What is required >>
Go through the records line by line and work out how many lines hold the word "says". Answer with the number only.

Dataset excerpts >>

-- ==== Sys2Proof/Machine/Timers.lean ====
section
/-!
DEFINITION. The phase timers and the temporary code timer (chapter 2), and the passing of time while no command waits:
100 ms for every timer and age that counts, or the next line state of an attempt in progress.
-/

namespace Sys2Proof.Machine

open Sys2Proof

/-! ## Expiries (R17): a command acts where the timer stands at its limit (DESIGN CHOICE, assumption 4) -/

/-- DRAIN_TIMER_EXPIRY: R28 (1). That the expired timer is idle afterwards is the model's choice (DESIGN CHOICE,
assumption 22): R28 says nothing of it. -/
def execDrainTimerExpiry (s : State) : Host.Outcome State Fault Refusal :=
  .next
    (if s.seq.phase = .drain ∧ reached (10 * s.cfg.drainTime) s.seq.drainTimer then
      (s.onSeq (fun q => { q with drainStep := .shutting, drainTimer := none })).applyCommands
    else s)

/-- RECOVERY_TIMER_EXPIRY: R29, the time limit. The timer is idle afterwards (`State.enterClose`, assumption 22). -/
def execRecoveryTimerExpiry (s : State) : Host.Outcome State Fault Refusal :=
  .next
    (if s.seq.phase = .recover ∧ reached (10 * s.cfg.recoveryLimit) s.seq.recoveryTimer then
      (s.note .empty 2).enterClose
    else s)

/-- BLEED_TIMER_EXPIRY: R31 (2); "RELEASING" ends at once where both arms are already "INACTIVE". That the expired timer
is idle afterwards is the model's choice (DESIGN CHOICE, assumption 22): R31 says nothing of it. -/
def execBleedTimerExpiry (s : State) : Host.Outcome State Fault Refusal :=
  .next
    (if s.seq.phase = .close ∧ reached (10 * s.cfg.bleedTime) s.seq.bleedTimer then
      ((s.onSeq (fun q => { q with closeStep := .releasing, bleedTimer := none })).applyCommands).endReleasing
    else s)

/-- TEMPORARY_CODE_TIMER_EXPIRY: R43. That the timer is idle once the code is removed is the model's choice (DESIGN CHOICE,
assumption 22): R43 says only that the code is removed. -/
def execTemporaryCodeTimerExpiry (s : State) : Host.Outcome State Fault Refusal :=
  .next (if reached 50 s.seq.tempTimer then s.onSeq (fun q => { q with tempCode := none, tempTimer := none }) else s)

/-! ## Time without a command (DESIGN CHOICE, assumption 3) -/

/-- A counting timer counts one unit and holds at its limit, where its expiry is an event of its own (R17). -/
def tickTo (limit : Nat) (t : Timer) : Timer := t.map (fun n => max n (min limit (n + 1)))

/-- One unit of an age, held at its limit. -/
def ageTo (limit n : Nat) : Nat := max n (min limit (n + 1))

def Sequence.tick (c : Settings) (q : Sequence) : Sequence :=
  { q with
    drainTimer := tickTo (10 * c.drainTime) q.drainTimer
    recoveryTimer := tickTo (10 * c.recoveryLimit) q.recoveryTimer
    bleedTimer := tickTo (10 * c.bleedTime) q.bleedTimer
    tempTimer := tickTo 50 q.tempTimer }

/-- R74: the clear timer counts in "PUSH" alone. -/
def DetectorUnit.tick (c : Settings) (phase : Phase) (d : DetectorUnit) : DetectorUnit :=
  { d with
    confirmTimer := tickTo c.confirmWait d.confirmTimer
    clearTimer := if phase = .push then tickTo (10 * c.clearTime) d.clearTimer else d.clearTimer }

def ValveDriver.tick (c : Settings) (v : ValveDriver) : ValveDriver :=
  { v with
    lv := { v.lv with timer := tickTo c.lvTravel v.lv.timer }
    sv := { v.sv with timer := tickTo c.svTravel v.sv.timer }
    rv := { v.rv with timer := tickTo c.rvTravel v.rv.timer } }

/-- R98, R107: the recessive run after 100 ms. On an idle line they hold no dominant bit, and the run grows. A line that
is not idle after them held dominant bits throughout, since 168 recessive bits, 3.4 ms, make it idle whatever went before
(DEDUCED, assumption 9); the run is then less than a unit. In off the station reads nothing. -/
def LineController.recessiveLater (l : LineController) : Nat :=
  if l.state = .off then l.recessiveRun
  else if l.track = .idle then ageTo 10 l.recessiveRun
  else 0

/-- R107, R112: announce and spacing timers, and the recessive run. -/
def LineController.tick (c : Settings) (l : LineController) : LineController :=
  { l with
    announceTimer := tickTo c.announcePeriod l.announceTimer
    spacingTimer := tickTo (spacingTime c) l.spacingTimer
    recessiveRun := l.recessiveLater }

/-- R125 to R127: a record's age up to its next threshold, or its time in LAPSED up to the forget time. -/
def Peer.tick (c : Settings) (p : Peer) : Peer :=
  match p.liveness with
  | .current => { p with age := ageTo (staleThreshold c) p.age }
  | .stale => { p with age := ageTo (lapseThreshold c) p.age }
  | .lapsed => { p with lapsedTime := ageTo (10 * c.forgetTime) p.lapsedTime }

/-- 100 ms pass. -/
def State.tick (s : State) : State :=
  { s with
    seq := s.seq.tick s.cfg
    check := { s.check with timer := tickTo (10 * s.cfg.holdTime) s.check.timer }
    det := s.det.tick s.cfg s.seq.phase
    valve := s.valve.tick s.cfg
    line := s.line.tick s.cfg
    peers := s.peers.map (Peer.tick s.cfg)
    share := { s.share with starvation := tickTo s.cfg.starveLimit s.share.starvation } }

/-- What happens while no command waits. An attempt on the line takes a few milliseconds, so it goes on first: with no
arbitration loss it enters "SEND", with no send error "ACKCHK" (R103, R104), where it waits for its end. Otherwise
100 ms pass. -/
def State.elapse (s : State) : State :=
  match s.line.state with
  | .contend => s.onLine LineController.winArbitration
  | .send => s.onLine (fun l => { l with state := .ackchk })
  | .ackchk => s
  | _ => s.tick

end Sys2Proof.Machine
end

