-- ==== Sys2Proof/Certificates/Slice0/Obligations.lean ====
section
/-!
DEFINITION. The statements for the provers, in the order of the manual's chapters after the interface and the resets.
A statement that gives a whole next state as a record update says by that what the event leaves alone; the others say
it with `Untouched`, which names the blocks that may change. Where a statement rests on a choice of the model and not
on a rule, its docstring names the assumption.
-/

open Sys2Proof Sys2Proof.Machine

/-! ## The queue and the passing of time -/

/-- The model's choice of interface (a block's queue of commands): one step is the command at the front. -/
def Obligations.StepRunsFrontCommand : Prop :=
  ∀ (c : Instr) (rest : List Instr) (s : State),
    step { s with pending := c :: rest } = exec c { s with pending := rest }

/-- Every command answers a next state, and none reads or changes the queue of the commands that wait: with another queue
it does the same and leaves that queue (the model's choice, assumption 19). -/
def Obligations.CommandsLeaveTheQueue : Prop :=
  ∀ (c : Instr) (s : State), ∃ t, exec c s = .next t ∧ t.pending = s.pending ∧
    ∀ queue, exec c { s with pending := queue } = .next { t with pending := queue }

/-- Assumption 3: with no command waiting an attempt goes on to its next line state (R103), and outside an attempt every
counting timer of R17, R51, R63, R74, R88, R112, R114, R145, every age of R125 to R127 and, with line idle, the recessive
run of R107 counts one unit of 100 ms and holds at its limit. A line that is not idle for 100 ms held dominant bits
throughout, and the run is 0 (assumption 9). Nothing else changes. -/
def Obligations.IdleStepCountsTime : Prop :=
  ∀ s : State, s.pending = [] →
    (s.line.state = .contend → step s = .next
      { s with line := { s.line with state := .send, recessiveRun := 0, dominantRun := 0 } }) ∧
    (s.line.state = .send → step s = .next { s with line := { s.line with state := .ackchk } }) ∧
    (s.line.state = .ackchk → step s = .next s) ∧
    (s.line.sending = false → step s = .next
      { s with
        seq := { s.seq with
          drainTimer := counted (10 * s.cfg.drainTime) s.seq.drainTimer
          recoveryTimer := counted (10 * s.cfg.recoveryLimit) s.seq.recoveryTimer
          bleedTimer := counted (10 * s.cfg.bleedTime) s.seq.bleedTimer
          tempTimer := counted 50 s.seq.tempTimer }
        check := { s.check with timer := counted (10 * s.cfg.holdTime) s.check.timer }
        det := { s.det with
          confirmTimer := counted s.cfg.confirmWait s.det.confirmTimer
          clearTimer :=
            if s.seq.phase = .push then counted (10 * s.cfg.clearTime) s.det.clearTimer else s.det.clearTimer }
        valve := { s.valve with
          lv := ⟨s.valve.lv.state, counted s.cfg.lvTravel s.valve.lv.timer⟩
          sv := ⟨s.valve.sv.state, counted s.cfg.svTravel s.valve.sv.timer⟩
          rv := ⟨s.valve.rv.state, counted s.cfg.rvTravel s.valve.rv.timer⟩ }
        line := { s.line with
          announceTimer := counted s.cfg.announcePeriod s.line.announceTimer
          spacingTimer := counted ((s.cfg.announcePeriod + 3) / 4) s.line.spacingTimer
          recessiveRun :=
            if s.line.state = .off then s.line.recessiveRun
            else if s.line.track ≠ .idle then 0
            else if s.line.recessiveRun < 10 then s.line.recessiveRun + 1 else s.line.recessiveRun }
        peers := s.peers.map (fun p =>
          match p.liveness with
          | .current =>
            { p with age := if p.age < s.cfg.staleCount * s.cfg.announcePeriod then p.age + 1 else p.age }
          | .stale =>
            { p with age := if p.age < s.cfg.lapseCount * s.cfg.announcePeriod then p.age + 1 else p.age }
          | .lapsed =>
            { p with lapsedTime := if p.lapsedTime < 10 * s.cfg.forgetTime then p.lapsedTime + 1 else p.lapsedTime })
        share := { s.share with starvation := counted s.cfg.starveLimit s.share.starvation } })

/-! ## Resets and the start-up loader -/

/-- The state after power-on: the reset tables, R181 for the ticket unit, R42 for the display, an empty queue; and it
has every invariant of Safety.lean. That the reset is still in progress is assumption 5, that the own address is a
station's meanwhile assumption 2, and that the ack slot has not been driven assumption 8. -/
def Obligations.ResetStateIsAfterPowerOn : Prop :=
  ResetValues State.reset ∧ State.reset.resetting = some .por ∧ State.reset.display = .blank ∧
    State.reset.ticket = ⟨none, [], 1, 0, false, none⟩ ∧ State.reset.pending = [] ∧
    Interlocked State.reset ∧ TripsAgree State.reset ∧ NumbersDiffer State.reset ∧ PeersKept State.reset ∧
    OutgoingOrdered State.reset ∧ CheckInPhase State.reset ∧ HoldKept State.reset ∧ PushQuiet State.reset ∧
    GrantsBounded State.reset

Written response >>
4